Very cool. I just got my Tivo a couple of days ago. I was going to buy Desktop Plus or configure pyTivo for getting files from my computer to my Tivo but this seems about as simple as it gets. I already use uTorrent so I don't need the torrent app, but it works great for transcoding and transferring files. Thanks for the heads-up.


----------



## BryGuy (May 21, 2003)

The Vuze site states that this capability only works for Series 3 TiVos. I did get it to work for one of my Series 2 Tivo for a short time when Vuze had incorrectly discovered the TiVo as Series 3. The converstion (handled by Vuze) went quickly, and the transfer to the TiVo was faster than HMO between my TiVos (both wired).

I love it. Now if they would only support Series 2!


----------



## orangeboy (Apr 19, 2004)

BryGuy said:


> The Vuze site states that this capability only works for Series 3 TiVos. I did get it to work for one of my Series 2 Tivo for a short time when Vuze had incorrectly discovered the TiVo as Series 3. The converstion (handled by Vuze) went quickly, and the transfer to the TiVo was faster than HMO between my TiVos (both wired).
> 
> I love it. Now if they would only support Series 2!


Try this: http://tivocommunity.com/tivo-vb/showthread.php?p=7505786#post7505786


----------



## gouldtv (Nov 4, 2009)

Since installing the new Vuze client, my Tivo Desktop Control Panel on my Mac no longer lets me click "Start" to invoke the Tivo Desktop file-sharing to my Tivo. The minute I hit Start, it starts for 1/2 second, then shuts down and the Start button is visible again. Anyone else having this problem? I'm on Snow Leopard. 

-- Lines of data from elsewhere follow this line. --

-- ==== Sys2Proof/Machine/State.lean ====
section
/-! DEFINITION. The state of the module, as plain data, and the state right after reset. -/

namespace Sys2Proof.Machine

/-- Where the model stops with a fault. -/
inductive Fault
  /-- Raised by nothing: no command of the spec stops the module; safe. -/
  | notRaised
  deriving DecidableEq, Repr

/-- Where the model refuses a command. -/
inductive Refusal
  /-- Raised by `exec` for a command without a meaning; safe: nothing is claimed of it. -/
  | notModelled (mnemonic : String)
  deriving DecidableEq, Repr

structure State where
  /-- The values of the dictionary objects that differ from their default or were set:
  address and value, by rising address. -/
  dict : List (Nat × Nat) := []
  /-- The contents of BLOB objects that are not empty, by rising address. -/
  blobs : List Blob := []
  err : ErrState := {}
  hist : List HistUnit := List.replicate 32 {}
  time : TimeState := {}
  timeline : ShowState := {}
  cu : CommitUnit := {}
  render : RenderState := {}
  svc : ServiceState := {}
  nand : NandState := {}
  power : PowerState := {}
  io : LocalState := {}
  mem : MemState := {}
  ports : PortsState := {}
  twin : TwinState := {}
  fabric : FabricState := {}
  graver : GraverState := {}
  mdap : MdapState := {}
  /-- The messages sent, newest first. -/
  wire : List Sent := []
  /-- The model's own counter of free values met (log entry 1). -/
  free : Nat := 0
  /-- The commands that wait, first in first out. -/
  pending : List Instr := []
  deriving DecidableEq, Repr

/-- A text set on each unit, as a STR32 value of at most 32 bytes (R60, R122). -/
def unitStr (a : Nat) : Nat :=
  let l := (Config.unitText a).take 32
  if l.isEmpty then 0 else l.foldl (fun n b => n * 256 + b.toNat) l.length

/-- The handle of the module's certificate chain: its length, at generation 0 (R60, R657). -/
def chainHandle : Nat := Config.deviceChain.length * 2 ^ 32

/-- The objects that do not hold their default right after reset release: what is set on each unit
when it is made (R122, R605), media time on FALLBACK (R155), sound_speed of the default venue_temp
(R237), the power-up state of every current output (R463), and that no partner is known. -/
def resetDict : List (Nat × Nat) :=
  [(0x00000003, unitStr 0x3), (0x00000004, Config.unitValue 0x4 % 2 ^ 16), (0x00000005, Config.unitValue 0x5 % 2 ^ 32),
    (0x00000008, unitStr 0x8), (0x10000015, 4)] ++
    ((List.range 7).map fun p => (0x22000008 + p * 0x1000000, Config.unitValue (0x22000008 + p * 0x1000000) % 2 ^ 48)) ++
    [(0x38100001, 0x43AB9B79)] ++ ((List.range 16).map fun l => (0x4C00000B + 256 * l, 1)) ++
    [(0x58010000, unitStr 0x58010000), (0x68000002, 5), (0x7F000000, chainHandle),
      (0x7F000001, Config.unitValue 0x7F000001 % 2 ^ 64), (0x7F000002, Config.unitValue 0x7F000002 % 2 ^ 64)]

/-- The state right after reset release from power-on, with empty NAND and every supply good:
the boot ROM runs, and nFAULT is asserted (R36, R40, R42, R155, R463). DESIGN CHOICE (log entry 120): the straps read
boot_strap NAND and twin_slot 0, where R39 has them as strapped. -/
def State.reset : State :=
  { dict := resetDict, blobs := [⟨0x7F000000, 0, 0, Config.deviceChain⟩], render := { triDirty := true, loadDirty := true } }

end Sys2Proof.Machine
end

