/-- `n` bytes from `a` on lie wholly in the lower half of the X or the Y memory of one Graver
core (R573, R582). -/
def inGraver (a n : Nat) : Bool :=
  decide (0x200000000 ≤ a) && decide (a < 0x200800000) &&
    (let o := a % 0x100000
     decide (o + n ≤ 0x20000) || (decide (0x40000 ≤ o) && decide (o + n ≤ 0x60000)))

/-- The target that decodes an address (R582). -/
def matrixTarget (a : Nat) : Option Nat :=
  if a < 0x200000000 then some 0
  else if a < 0x200800000 then some 1
  else if 0x210000000 ≤ a && a < 0x210100000 then some 2
  else if 0x220000000 ≤ a && a < 0x220010000 then some 3
  else if 0x300000000 ≤ a && a < 0x301000000 then some 4
  else if 0x310000000 ≤ a && a < 0x311000000 then some 5
  else none

/-- A master reaches an address without a decode error (R584). -/
def matrixDecodes (master a : Nat) : Bool :=
  match matrixTarget a with
  | none => false
  | some t => t != 2 || master == 0

/-! ### What lies where in DRAM (R567, R572). DESIGN CHOICE (log entry 129): the places within the regions. -/

/-- The TWIN region: checkpoint and replay store. -/
def twinBase : Nat := 0x20000000
def twinSize : Nat := 0x40000000

/-- Blocks of `l` samples from which Dispatch stages: 64 of every channel, after one another, in the upper half of SYSTEM.
-/
def stagePlace (kind ch l k : Nat) : Nat := 0x10000000 + (kind * 4096 + ch % 4096) * 8192 + k % 64 * (4 * l)

/-- The samples of a block whose words are uncorrectable where Dispatch reads them. -/
def State.stageBad (s : State) (kind ch k : Nat) : List Nat :=
  let a := stagePlace kind ch s.blockLen k
  (List.range s.blockLen).filter fun p => s.badIn (a + 4 * p) 4

/-- At boundary `k` its block takes the place of the one 64 blocks before: the words written are correct again (R565). -/
def State.stageRewrite (s : State) (k : Nat) : State :=
  if s.mem.bad.isEmpty then s
  else
    let old (w : Nat) : Bool := decide (0x10000000 ≤ 8 * w) && decide (8 * w < twinBase) &&
      8 * w % 8192 / (4 * s.blockLen) == k % 64
    { s with mem := { s.mem with bad := s.mem.bad.filter fun w => !old w } }

/-- Bytes of an output's delay line, which the BULK region holds one after another (R298). -/
def State.bulkBytes (s : State) : Nat := 8 * s.fs

/-- The samples of an output's delay line whose words are uncorrectable, by their distance before presentation block `m`.
-/
def State.bulkBad (s : State) (m j : Nat) : List Nat :=
  let base := 0xA0000000 + j * s.bulkBytes
  let n := 2 * s.fs
  (s.mem.bad.filter fun w => decide (base ≤ 8 * w) && decide (8 * w < base + s.bulkBytes)).flatMap fun w =>
    let i := (8 * w - base) / 4
    [i, i + 1].map fun i => (m * s.blockLen + (n - 1 - i)) % n + 1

I wanted to give Vuze a spin, and I encoded a few video files, but the audio was messed up in all of them. So I want to go back to the way I used to work - - - where I download with Vuze, run the file through VisualHub, and let Tivo Desktop share the file to the Tivos in my home. Now I broke something, and Vuze sharing is the only thing that shows on my Tivo's, and Vuze will only share it's own compressed files with the bad audio. Not good.

Perhaps there's a command-line thing I can do to de-activate the Fuse controls over file-sharing to the Tivos?


----------



## moose5 (Mar 16, 2010)

I wanted to give this a try and it seems to work fine but when zi go to transfer on tivo the audio is completely cut apart from some random burp-like sounds. Help?


----------



## joleta (Jan 1, 2009)

ryanperry: I have the same problem. My TiVo HD doesn't show up in Vuze. I'm also on Leopard on a Mac.


----------



## Johncv (Jun 11, 2002)

joleta said:


> ryanperry: I have the same problem. My TiVo HD doesn't show up in Vuze. I'm also on Leopard on a Mac.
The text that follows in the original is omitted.